10 September 2015
Carbon Footprint – Dirtier Words Amidst Cheaper Oil?
With oil prices having tumbled to US$40 a barrel, Forefront: By TSMP examines the impact on markets and business activity, and does some soul-searching on whether concerns about the world’s carbon footprint are still relevant.
By Chua Choon King
Cover photo credit: Pexels.com
The price of WTI crude, which danced around the US$100 per barrel mark for a number of years, has plummeted since mid-2014 to around US$40 in August 2015 – a 60% decline in just over a year. Cause for cheer for some, an absolute horror show for others.
The winners and losers
There’s plenty of news coverage on the winners, and the losers, from the oil price collapse:
- Amongst the worst hit are oil exporters like Russia and Venezuela, facing soaring costs of sovereign debt and budget deficits, oil majors who are cutting capital expenditure, and rig builders such as Keppel & Sembcorp Marine who face cancellations and requests for delayed delivery, instead of new orders.
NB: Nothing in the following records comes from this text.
-- ==== Sys2Proof/Tests/Slice0.lean ====
section
/-!
SUPPORT. Tests: ill-formed terms that the checks refuse, words of the spec's encoding tables, one step on a
small state where the spec gives the result, and for each statement with hypotheses a state and operands
that meet them.
-/

namespace Sys2Proof.Machine.Tests

open Sys2Proof Sys2Proof.Machine

/-! ## Helpers -/

/-- A word from its fields (Table 2-1): no guard, no hints. -/
def mkWord (opc d a b mod imm : Nat) : BitVec 96 :=
  BitVec.ofNat 96 (opc + d * 2 ^ 15 + a * 2 ^ 24 + b * 2 ^ 33 + mod * 2 ^ 42 + imm * 2 ^ 68)

/-- The one warp of the small state. -/
def key : WKey := ⟨0, 0, 0⟩

/-- The environment in which the warp of a state executes an instruction. -/
def envOf (s : State) (g : Sig) : Env :=
  let t := (s.team? key.team).getD (probeTeam false)
  let w := (s.warp? key).getD probeWarp
  { s := s, k := key, t := t, w := w, m := (g.mask t w).getD 0 }

/-- Every field of `Ready`, as a check. -/
def readyB (i : Instr) (g : Sig) (e : Env) : Bool :=
  decide (e.s.cur = some e.k) && decide (e.s.team? e.k.team = some e.t) && decide (e.s.warp? e.k = some e.w) &&
    (!g.relay || e.t.relay.isSome) && g.ok4 && g.fits e.t.kernel.n e.t.kernel.g && g.ok5 &&
    (!g.w32 || e.t.kernel.width == 32) && decide (g.mask e.t e.w = some e.m) &&
    (!g.full || e.w.mask &&& fullMask e.width == fullMask e.width) &&
    (!(g.indexed && !i.neverFaults) || (e.w.indexFault e.t.kernel.n (i.fields ++ g.reads.map (·.1)) e.lanes).isNone) &&
    ((e.w.named (g.reads ++ g.dest) (e.seen i)).all fun n => !(e.w.vreg n).pend) && !e.s.scalarPending e.k i &&
    ((e.w.direct (g.reads ++ keptRegs g i e.width e.w e.m)).all fun n => !(e.w.vreg n).spilled) &&
    ((e.w.indexed g.reads (e.seen i)).all fun n => !(e.w.vreg n).spilled) &&
    (e.w.consumed i g (if i.activeOnly then e.lanes.filter e.w.mask.has else e.lanes)).isNone &&
    !e.w.consumedScalar i && e.s.upsets.isEmpty

theorem ready_of_readyB {i : Instr} {g : Sig} {e : Env} (hg : i.sig = some g) (h : readyB i g e = true) : Ready i g e := by
  simp only [readyB, Bool.and_eq_true, decide_eq_true_eq, List.all_eq_true] at h
  obtain ⟨⟨⟨⟨⟨⟨⟨⟨⟨⟨⟨⟨⟨⟨⟨⟨⟨h1, h2⟩, h3⟩, h4⟩, h5⟩, h6⟩, h7⟩, h8⟩, h9⟩, h10⟩, h11⟩, h12⟩, h13⟩, h14⟩, h18⟩, h15⟩, h16⟩, h17⟩ := h
  refine ⟨h1, h2, h3, hg, ?_, h5, h6, h7, ?_, h9, ?_, ?_, ?_, ?_, ?_, ?_, ?_, ?_, ?_⟩
  · intro hr; simpa [hr] using h4
  · intro hw; simpa [hw] using h8
  · intro hf; simpa [hf] using h10
  · intro hx; rw [hx] at h11; simpa using h11
  · intro n hn; simpa using h12 n hn
  · simpa using h13
  · intro n hn; simpa using h14 n hn
  · intro n hn; exact .inl (by simpa using h18 n hn)
  · intro; simpa using h15
  · intro; simpa using h16
  · intro f; simp [State.verify, h17]

/-- Every destination is one register, for which a row can be had. -/
def roomB (g : Sig) (e : Env) : Bool :=
  g.dest.all fun x =>
    match e.w.destRegs x.1 e.lanes with
    | ([n], each) => [Shape.u, .a, .g].all fun sh =>
        (e.s.prepReg e.k e.t (n :: e.named g) (e.m == fullMask e.width && !each) sh n).isSome
    | _ => false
The capital markets have also taken a beating – big players like Transocean are seeking to cancel planned dividend payments, and shares in listed oil & gas players are a fraction of what they were 12 months ago.
- On the flip side, consumers have benefitted from cheaper consumer goods and cheaper pump prices (while this isn’t obvious in countries where taxes limit petrol price fluctuations, it makes a significant difference in places like the US). In the shipping sector, not all is gloom as container liners have seen cheaper bunker prices boost bottom lines and tanker operators enjoy increased demand for tonnage as more cheap oil gets shipped to boost stockpiles in oil-hungry countries. While lawyers complaining about a slowdown in work will be unlikely to attract any sympathy, law firms’ workloads are often a good indicator of economic activity in the broader market. Lawyers specialising in energy projects have, unsurprisingly, seen work flow affected as marginal projects get canned or delayed. As banks cut their exposure to the oil & gas sector, lawyers specialising in energy projects and ship financing will see less work as rigs and offshore vessels become less viable. Yet it’s not all doom and gloom across the board. Oil companies will acquire complementary businesses to streamline operations and achieve greater cost efficiency. Companies with cash and healthy balance sheets may look to acquire targets sporting more attractive valuations. And the ball may have already started rolling – Schlumberger is acquiring Cameron International; Berkshire Hathaway is taking up a US$4.5 billion stake in oil refiner Phillips 66; and closer to home, Ezra Holdings is selling a 50% stake in its subsea unit Emas AMC to Chiyoda Corporation. M&A lawyers will likely be monitoring this space with keen eyes. In these stormy waters, restructuring and litigation lawyers will also be kept busy.
The Big Picture
Amidst the analyses of the economic impact of cheaper oil, has anyone sensed that with this oversupplied market, calls for energy conservation and the push for renewable energy have become more muted?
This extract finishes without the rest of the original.